Par la suite, les auteur.e.s simulent un investissement équivalant à 2 % du PIB dans des infrastructures physiques et sociales dans sept pays de l’OCDE et examinent ses effets directs, indirects et induits sur l’emploi masculin et féminin. Je ne présenterai pas cette section en détail, car ce serait long et fastidieux, mais me contenterai de résumer ses résultats. Les effets de tels investissements varient aussi selon les pays en fonction des salaires payés et des structures de leurs industries et de leur marché du travail. Selon les pays, un investissement de cet ampleur dans les infrastructures physiques fait augmenter le taux d’emploi des hommes d’entre 2,5 et 5,3 points de pourcentage et celui des femmes d’entre 0,7 et 2,5 points; le même investissement dans les infrastructures sociales fait augmenter le taux d’emploi des hommes d’entre 1,4 et 4,0 points de pourcentage et celui des femmes d’entre 3,3 et 8,2 points. Ces calculs montrent non seulement que les investissements en infrastructures sociales créent en moyenne presque deux fois plus d’emplois que les investissements en infrastructures physiques (parce que l’intensité en main-d’œuvre y est beaucoup plus importante), mais qu’ils permettent aussi de réduire les écarts de taux d’emploi entre les hommes et les femmes et, du même coup, les inégalités.

Cela dit, les auteur.e.s ne recommandent pas de ne prévoir que des investissements dans les infrastructures sociales dans les plans de relance, mais favorisent plutôt des plans de relance avec des investissements dans les deux types d’infrastructures de façon à mieux équilibrer leurs avantages, à la fois sur le plan de l’égalité des sexes et sur celui des effets positifs qu’une société retire de meilleures infrastructures physiques et de meilleurs services publics.

Et alors…

Cela a peut-être paru, mais la première partie de cette étude m’a beaucoup plus intéressé que la deuxième. La deuxième n’est pas inutile, il fallait la faire, mais il y a tant d’hypothèses et d’incertitudes dans ce type de calculs (les auteur.e.s en conviennent honnêtement) que tout ce qu’on peut en retenir est que, comme les activités de soins sont plus intensives en main-d’œuvre que les activités de construction, un investissement en soins crée plus d’emplois. De même, comme les emplois sont majoritairement féminins dans les soins et majoritairement masculins dans la construction, les investissements dans chacun de ces secteurs avantagera les femmes ou les hommes. Disons que cette conclusion ne me fait pas tomber en bas de ma chaise.

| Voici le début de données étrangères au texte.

-- ==== Sys2Proof/Laws/Pages.lean ====
section
/-! SUPPORT. What an engine reads and writes in memory leaves the page system as it is: its descriptors, summaries, images under way and
the Manifest change by the operations on pages alone. -/

namespace Sys2Proof.Machine

@[simp] theorem State.pages_notify (s : State) (p : Watch → Bool) : (s.notify p).pages = s.pages := rfl
@[simp] theorem State.pages_modPends (s : State) (core : Nat) (f : Pending → Pending) : (s.modPends core f).pages = s.pages := rfl
@[simp] theorem State.pages_killReuse (s : State) (core : Nat) (keys : List Nat) : (s.killReuse core keys).pages = s.pages := rfl
@[simp] theorem State.pages_noteYoung (s : State) (t : Target) (pa n : Nat) : (s.noteYoung t pa n).pages = s.pages := rfl
@[simp] theorem State.pages_stage (s : State) (gid : Nat) (r : Staged) (bs : List Byte) : (s.stage gid r bs).pages = s.pages := rfl
@[simp] theorem State.pages_performVault (s : State) (core off : Nat) (bs : List Byte) (st : Stamp) : (s.performVault core off bs st).pages = s.pages := rfl
@[simp] theorem State.pages_performScratch (s : State) (gid off : Nat) (bs : List Byte) (st : Stamp) : (s.performScratch gid off bs st).pages = s.pages := rfl
@[simp] theorem State.pages_unstageTickets (s : State) (rs : List Staged) : (s.unstageTickets rs).pages = s.pages := rfl
@[simp] theorem State.pages_setOp (s : State) (id : Nat) (f : EngOp → EngOp) : (s.setOp id f).pages = s.pages := rfl

@[simp] theorem State.pages_noteBad (s : State) (line kind sectors : Nat) : (s.noteBad line kind sectors).pages = s.pages := by
  unfold State.noteBad
  split <;> rfl

@[simp] theorem State.pages_noteLines (s : State) (t : Target) (n : Nat) (as : List Nat) : (s.noteLines t n as).pages = s.pages := by
  induction as generalizing s with
  | nil => rfl
  | cons a as ih =>
    simp only [State.noteLines]
    split <;> rw [ih]
    split <;> simp

@[simp] theorem State.pages_useTlb (s : State) (va : Word) : (s.useTlb va).pages = s.pages := by
  unfold State.useTlb
  split
  · rfl
  · dsimp only
    split <;> simp

@[simp] theorem State.pages_linkErr (s : State) (t : Target) : (s.linkErr t).pages = s.pages := by
  cases t <;> rfl

@[simp] theorem State.pages_engLink (s : State) (w : Warp) (space : Nat) (va : Word) (p : Perm) : (s.engLink w space va p).pages = s.pages := by
  unfold State.engLink
  split
  · split <;> simp
  · rfl

@[simp] theorem State.pages_homeRoom (s : State) (slice : Nat) : (s.homeRoom slice).pages = s.pages := by
  unfold State.homeRoom State.evictFrom
  split
  · rfl
  · split <;> rfl

@[simp] theorem State.pages_touchHome (s : State) (t : Target) (pa hint : Nat) (write : Bool) : (s.touchHome t pa hint write).pages = s.pages := by
  unfold State.touchHome
  split
  · rfl
  · show (if (Sparse.find s.mem.lines (lineKey t pa)).isSome then s else s.homeRoom (homeSlice t pa)).pages = _
    split <;> simp

@[simp] theorem State.pages_write (s : State) (t : Target) (pa : Nat) (bs : List Byte) : (s.write t pa bs).pages = s.pages := by
  unfold State.write
  split
  · show (if (s.lineBad .hbm pa).isNone ∨ bs.length = 128 then s else s.rawWrite .hbm (pa / 128 * 128) (List.replicate 128 0)).pages = _
    split <;> simp
  · simp

@[simp] theorem State.pages_performWrite (s : State) (t : Target) (pa : Nat) (bs : List Byte) (st : Stamp) (hint : Nat) : (s.performWrite t pa bs st hint).pages = s.pages := by
  unfold State.performWrite
  split
  · rfl
  · dsimp only
    rw [State.pages_notify]
    split <;> simp

@[simp] theorem State.pages_noteDone (s : State) (gid c : Nat) : (s.noteDone gid c).pages = s.pages := by
  unfold State.noteDone
  split <;> rfl

@[simp] theorem State.pages_postAll (s : State) (gid : Nat) (rs : List Staged) : (s.postAll gid rs).pages = s.pages := by
  induction rs generalizing s with
  | nil => rfl
  | cons r rs ih => simp only [State.postAll]; rw [ih]; rfl

@[simp] theorem State.pages_releaseStaged (s : State) (gid : Nat) (which : Staged → Bool) : (s.releaseStaged gid which).pages = s.pages := by
  unfold State.releaseStaged
  split
  · rfl
  · dsimp only
    split
    · rfl
    · simp only [apply_ite State.pages, State.pages_modGroup, State.pages_modLaunch, State.pages_postAll, State.pages_unstageTickets, ite_self]

@[simp] theorem State.pages_releasePast (s : State) (gid : Nat) : (s.releasePast gid).pages = s.pages := by
  unfold State.releasePast
  split
  · rfl
  · split
    · split <;> simp
    · rfl

@[simp] theorem State.pages_engPut (s : State) (o : EngOp) (va : Word) (pl : Place) (bs : List Byte) (hint : Nat) : (s.engPut o va pl bs hint).1.pages = s.pages := by
  unfold State.engPut
  split
  · dsimp only
    split <;> split <;> simp
  · simp
  · simp

/-- An engine's write leaves the page system as it is. -/
@[simp] theorem State.pages_engWrite (s : State) (o : EngOp) (w : Warp) (space hint k : Nat) (va : Word) (bs : List Byte) :
    (s.engWrite o w space hint k va bs).1.pages = s.pages := by
  induction k generalizing s va bs with
  | zero => rfl
  | succ k ih =>
    simp only [State.engWrite]
    split
    · rfl
    · have h : (if space = 0 then s.useTlb va else s).pages = s.pages := by split <;> simp
      split
      · simp [h]
      · split
        · simp [h]
        · dsimp only
          rw [ih]
          simp [h]

@[simp] theorem State.pages_opWrite (s : State) (o : EngOp) (va : Word) (bs : List Byte) : (s.opWrite o va bs).pages = s.pages := by
  unfold State.opWrite
  simp

@[simp] theorem State.pages_imageNote (s : State) (tier addr n : Nat) : (s.imageNote tier addr n).pages = s.pages := by
  unfold State.imageNote
  generalize s.imageBad tier addr n = bad
  induction bad generalizing s with
  | nil => rfl
  | cons b bs ih => rw [List.foldl_cons, ih]; simp

/-- Outside flash, an image's bytes leave the page system as it is. -/
theorem State.pages_putImage (s : State) (tier addr : Nat) (bs : List Byte) (h : tier ≠ 2) : (s.putImage tier addr bs).pages = s.pages := by
  unfold State.putImage
  split
  · exact absurd rfl h
  · generalize List.range ((bs.length + 127) / 128) = ks
    induction ks generalizing s with
    | nil => rfl
    | cons k ks ih => rw [List.foldl_cons, ih]; simp

end Sys2Proof.Machine
end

Par contre, l’argumentation de la première partie est beaucoup plus riche. L’aspect sexiste de la comptabilité nationale et surtout les notions de bonnes et mauvaises dettes en prennent pour leur rhume, et c’est entièrement mérité! C’était la première fois que je lisais cette argumentation aussi bien menée. Moi qui suis souvent allergique aux nombreuses extensions de sens du concept d’investissement (à force de l’appliquer à toutes les dépenses gouvernementales, des dépenses en environnement à celles en prévention, dans les arts ou dans presque tout autre domaine, ce concept en perd toute spécificité), je n’ai absolument pas été choqué par cette extension telle qu’utilisée dans cette étude. Bref, il s’agit d’une étude originale, intéressante et révélatrice!